Where the line with "(hw.loadReg ..) hi" appears below, start writing out lines exactly, and finish with the line with "def loadCount (f", which is included; write out nothing else.

Stored data entries

::::::

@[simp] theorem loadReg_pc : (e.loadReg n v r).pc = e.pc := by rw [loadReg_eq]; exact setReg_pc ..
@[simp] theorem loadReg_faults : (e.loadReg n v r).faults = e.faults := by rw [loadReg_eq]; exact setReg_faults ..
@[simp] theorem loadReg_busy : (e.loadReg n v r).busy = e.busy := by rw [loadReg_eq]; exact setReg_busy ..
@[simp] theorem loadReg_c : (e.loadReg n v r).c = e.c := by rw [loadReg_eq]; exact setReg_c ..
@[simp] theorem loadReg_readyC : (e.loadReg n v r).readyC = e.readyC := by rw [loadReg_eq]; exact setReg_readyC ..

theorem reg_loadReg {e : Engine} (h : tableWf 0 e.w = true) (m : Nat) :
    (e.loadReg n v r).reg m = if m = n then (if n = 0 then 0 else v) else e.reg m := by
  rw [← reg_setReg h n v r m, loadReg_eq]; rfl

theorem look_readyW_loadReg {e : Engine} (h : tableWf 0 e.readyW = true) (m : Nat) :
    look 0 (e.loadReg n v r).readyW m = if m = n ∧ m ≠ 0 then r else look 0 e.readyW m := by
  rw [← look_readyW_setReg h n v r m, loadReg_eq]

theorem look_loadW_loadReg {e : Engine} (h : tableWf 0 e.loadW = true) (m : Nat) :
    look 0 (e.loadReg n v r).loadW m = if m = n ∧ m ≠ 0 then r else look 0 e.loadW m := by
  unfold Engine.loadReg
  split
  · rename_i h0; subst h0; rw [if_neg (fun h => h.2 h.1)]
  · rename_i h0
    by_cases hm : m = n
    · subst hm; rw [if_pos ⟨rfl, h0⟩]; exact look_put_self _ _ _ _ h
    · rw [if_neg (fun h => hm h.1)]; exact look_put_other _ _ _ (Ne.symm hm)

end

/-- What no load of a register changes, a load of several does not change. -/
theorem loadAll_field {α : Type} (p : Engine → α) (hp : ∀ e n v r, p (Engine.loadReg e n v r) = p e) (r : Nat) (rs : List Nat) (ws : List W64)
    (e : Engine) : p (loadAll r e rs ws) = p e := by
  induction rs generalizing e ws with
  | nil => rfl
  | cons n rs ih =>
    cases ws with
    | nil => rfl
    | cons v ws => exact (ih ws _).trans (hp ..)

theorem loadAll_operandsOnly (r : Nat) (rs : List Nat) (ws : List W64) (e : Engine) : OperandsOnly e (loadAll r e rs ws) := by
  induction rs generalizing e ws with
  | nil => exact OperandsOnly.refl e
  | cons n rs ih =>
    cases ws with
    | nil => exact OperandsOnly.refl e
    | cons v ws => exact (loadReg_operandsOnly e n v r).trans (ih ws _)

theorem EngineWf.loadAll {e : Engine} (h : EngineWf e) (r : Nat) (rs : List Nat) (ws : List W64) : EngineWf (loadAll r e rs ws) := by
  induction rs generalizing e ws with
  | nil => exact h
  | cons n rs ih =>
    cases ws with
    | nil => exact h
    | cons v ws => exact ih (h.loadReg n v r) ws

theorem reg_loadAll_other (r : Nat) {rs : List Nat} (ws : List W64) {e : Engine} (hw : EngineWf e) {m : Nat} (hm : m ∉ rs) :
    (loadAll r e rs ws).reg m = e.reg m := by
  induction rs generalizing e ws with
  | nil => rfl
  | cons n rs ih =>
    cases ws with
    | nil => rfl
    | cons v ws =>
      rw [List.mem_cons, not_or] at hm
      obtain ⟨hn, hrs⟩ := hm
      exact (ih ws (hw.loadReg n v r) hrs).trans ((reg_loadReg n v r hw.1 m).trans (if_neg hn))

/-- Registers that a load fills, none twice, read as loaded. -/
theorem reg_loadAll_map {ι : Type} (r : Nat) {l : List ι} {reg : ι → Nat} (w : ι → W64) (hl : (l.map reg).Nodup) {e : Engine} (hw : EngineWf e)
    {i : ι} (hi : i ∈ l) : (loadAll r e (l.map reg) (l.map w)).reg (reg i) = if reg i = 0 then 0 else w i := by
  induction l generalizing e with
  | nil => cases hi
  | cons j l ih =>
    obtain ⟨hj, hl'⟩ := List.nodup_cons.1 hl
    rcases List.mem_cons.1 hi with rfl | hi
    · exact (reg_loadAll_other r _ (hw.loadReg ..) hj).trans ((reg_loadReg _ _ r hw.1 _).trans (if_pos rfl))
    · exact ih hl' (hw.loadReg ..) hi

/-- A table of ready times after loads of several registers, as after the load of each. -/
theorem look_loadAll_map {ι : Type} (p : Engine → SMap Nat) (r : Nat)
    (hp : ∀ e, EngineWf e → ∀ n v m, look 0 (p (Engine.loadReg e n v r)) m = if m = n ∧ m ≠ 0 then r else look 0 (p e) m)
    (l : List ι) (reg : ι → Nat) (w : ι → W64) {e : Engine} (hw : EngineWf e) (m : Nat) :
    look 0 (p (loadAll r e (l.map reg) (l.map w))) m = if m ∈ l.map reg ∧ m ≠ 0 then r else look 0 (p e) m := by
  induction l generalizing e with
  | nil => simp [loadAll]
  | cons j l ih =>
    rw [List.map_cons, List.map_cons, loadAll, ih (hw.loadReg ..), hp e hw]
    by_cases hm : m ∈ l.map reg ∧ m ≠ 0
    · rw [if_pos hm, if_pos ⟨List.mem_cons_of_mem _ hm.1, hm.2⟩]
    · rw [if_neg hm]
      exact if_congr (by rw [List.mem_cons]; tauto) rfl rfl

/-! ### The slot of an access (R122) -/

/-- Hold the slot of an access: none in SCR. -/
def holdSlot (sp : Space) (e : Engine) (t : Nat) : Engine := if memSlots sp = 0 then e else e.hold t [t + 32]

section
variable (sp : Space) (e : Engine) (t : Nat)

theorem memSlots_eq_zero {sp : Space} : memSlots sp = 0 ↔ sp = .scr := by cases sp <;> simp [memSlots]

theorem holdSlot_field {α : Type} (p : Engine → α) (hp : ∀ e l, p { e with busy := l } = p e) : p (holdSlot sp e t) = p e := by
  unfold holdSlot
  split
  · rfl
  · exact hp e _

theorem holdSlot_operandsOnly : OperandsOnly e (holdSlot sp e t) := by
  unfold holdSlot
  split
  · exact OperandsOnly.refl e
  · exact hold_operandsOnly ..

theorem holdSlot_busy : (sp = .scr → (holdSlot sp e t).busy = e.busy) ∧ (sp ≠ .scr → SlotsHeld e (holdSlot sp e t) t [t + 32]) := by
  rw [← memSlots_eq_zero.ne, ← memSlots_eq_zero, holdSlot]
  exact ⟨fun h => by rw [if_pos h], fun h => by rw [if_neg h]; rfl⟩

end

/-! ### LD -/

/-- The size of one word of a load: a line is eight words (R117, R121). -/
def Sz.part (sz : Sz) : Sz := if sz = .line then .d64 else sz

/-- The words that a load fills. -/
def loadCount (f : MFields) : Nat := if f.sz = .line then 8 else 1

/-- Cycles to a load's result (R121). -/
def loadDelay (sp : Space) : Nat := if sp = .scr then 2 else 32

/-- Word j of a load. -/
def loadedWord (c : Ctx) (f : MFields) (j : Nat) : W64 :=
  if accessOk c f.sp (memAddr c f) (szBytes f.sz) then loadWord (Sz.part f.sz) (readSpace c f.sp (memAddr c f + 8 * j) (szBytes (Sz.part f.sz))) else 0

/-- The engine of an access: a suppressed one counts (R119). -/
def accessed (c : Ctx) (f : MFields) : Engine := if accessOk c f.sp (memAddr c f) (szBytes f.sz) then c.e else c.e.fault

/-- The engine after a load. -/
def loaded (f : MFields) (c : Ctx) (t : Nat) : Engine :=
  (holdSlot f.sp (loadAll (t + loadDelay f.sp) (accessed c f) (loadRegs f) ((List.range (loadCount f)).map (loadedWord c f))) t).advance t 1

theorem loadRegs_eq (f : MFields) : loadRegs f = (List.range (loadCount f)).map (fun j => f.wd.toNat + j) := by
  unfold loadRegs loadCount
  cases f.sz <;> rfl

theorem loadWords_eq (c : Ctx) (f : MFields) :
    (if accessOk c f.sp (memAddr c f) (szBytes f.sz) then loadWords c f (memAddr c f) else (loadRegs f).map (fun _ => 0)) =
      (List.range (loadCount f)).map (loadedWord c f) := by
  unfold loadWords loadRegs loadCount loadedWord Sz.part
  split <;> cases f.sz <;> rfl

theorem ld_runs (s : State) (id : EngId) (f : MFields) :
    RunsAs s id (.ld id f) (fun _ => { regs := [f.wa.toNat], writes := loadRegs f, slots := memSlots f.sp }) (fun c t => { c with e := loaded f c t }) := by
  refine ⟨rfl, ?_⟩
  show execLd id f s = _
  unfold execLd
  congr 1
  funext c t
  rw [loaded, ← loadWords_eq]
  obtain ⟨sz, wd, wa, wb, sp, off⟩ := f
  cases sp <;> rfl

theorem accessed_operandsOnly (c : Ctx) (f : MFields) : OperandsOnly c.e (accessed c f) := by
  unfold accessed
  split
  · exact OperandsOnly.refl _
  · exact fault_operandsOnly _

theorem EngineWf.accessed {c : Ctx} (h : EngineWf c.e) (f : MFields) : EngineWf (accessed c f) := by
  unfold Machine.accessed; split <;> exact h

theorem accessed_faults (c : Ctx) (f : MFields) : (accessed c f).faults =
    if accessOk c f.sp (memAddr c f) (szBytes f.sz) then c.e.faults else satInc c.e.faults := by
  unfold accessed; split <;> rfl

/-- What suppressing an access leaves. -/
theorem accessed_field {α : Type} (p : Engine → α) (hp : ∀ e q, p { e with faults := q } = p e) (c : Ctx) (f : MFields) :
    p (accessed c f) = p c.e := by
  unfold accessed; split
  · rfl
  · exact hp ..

::::::

- _Result_
    · exact ih hl' (hw.loadReg ..) hi

/-- A table of ready times after loads of several registers, as after the load of each. -/
theorem look_loadAll_map {ι : Type} (p : Engine → SMap Nat) (r : Nat)
    (hp : ∀ e, EngineWf e → ∀ n v m, look 0 (p (Engine.loadReg e n v r)) m = if m = n ∧ m ≠ 0 then r else look 0 (p e) m)
    (l : List ι) (reg : ι → Nat) (w : ι → W64) {e : Engine} (hw : EngineWf e) (m : Nat) :
    look 0 (p (loadAll r e (l.map reg) (l.map w))) m = if m ∈ l.map reg ∧ m ≠ 0 then r else look 0 (p e) m := by
  induction l generalizing e with
  | nil => simp [loadAll]
  | cons j l ih =>
    rw [List.map_cons, List.map_cons, loadAll, ih (hw.loadReg ..), hp e hw]
    by_cases hm : m ∈ l.map reg ∧ m ≠ 0
    · rw [if_pos hm, if_pos ⟨List.mem_cons_of_mem _ hm.1, hm.2⟩]
    · rw [if_neg hm]
      exact if_congr (by rw [List.mem_cons]; tauto) rfl rfl

/-! ### The slot of an access (R122) -/

/-- Hold the slot of an access: none in SCR. -/
def holdSlot (sp : Space) (e : Engine) (t : Nat) : Engine := if memSlots sp = 0 then e else e.hold t [t + 32]

section
variable (sp : Space) (e : Engine) (t : Nat)

theorem memSlots_eq_zero {sp : Space} : memSlots sp = 0 ↔ sp = .scr := by cases sp <;> simp [memSlots]

theorem holdSlot_field {α : Type} (p : Engine → α) (hp : ∀ e l, p { e with busy := l } = p e) : p (holdSlot sp e t) = p e := by
  unfold holdSlot
  split
  · rfl
  · exact hp e _

theorem holdSlot_operandsOnly : OperandsOnly e (holdSlot sp e t) := by
  unfold holdSlot
  split
  · exact OperandsOnly.refl e
  · exact hold_operandsOnly ..

theorem holdSlot_busy : (sp = .scr → (holdSlot sp e t).busy = e.busy) ∧ (sp ≠ .scr → SlotsHeld e (holdSlot sp e t) t [t + 32]) := by
  rw [← memSlots_eq_zero.ne, ← memSlots_eq_zero, holdSlot]
  exact ⟨fun h => by rw [if_pos h], fun h => by rw [if_neg h]; rfl⟩

end

/-! ### LD -/

/-- The size of one word of a load: a line is eight words (R117, R121). -/
def Sz.part (sz : Sz) : Sz := if sz = .line then .d64 else sz

/-- The words that a load fills. -/
def loadCount (f : MFields) : Nat := if f.sz = .line then 8 else 1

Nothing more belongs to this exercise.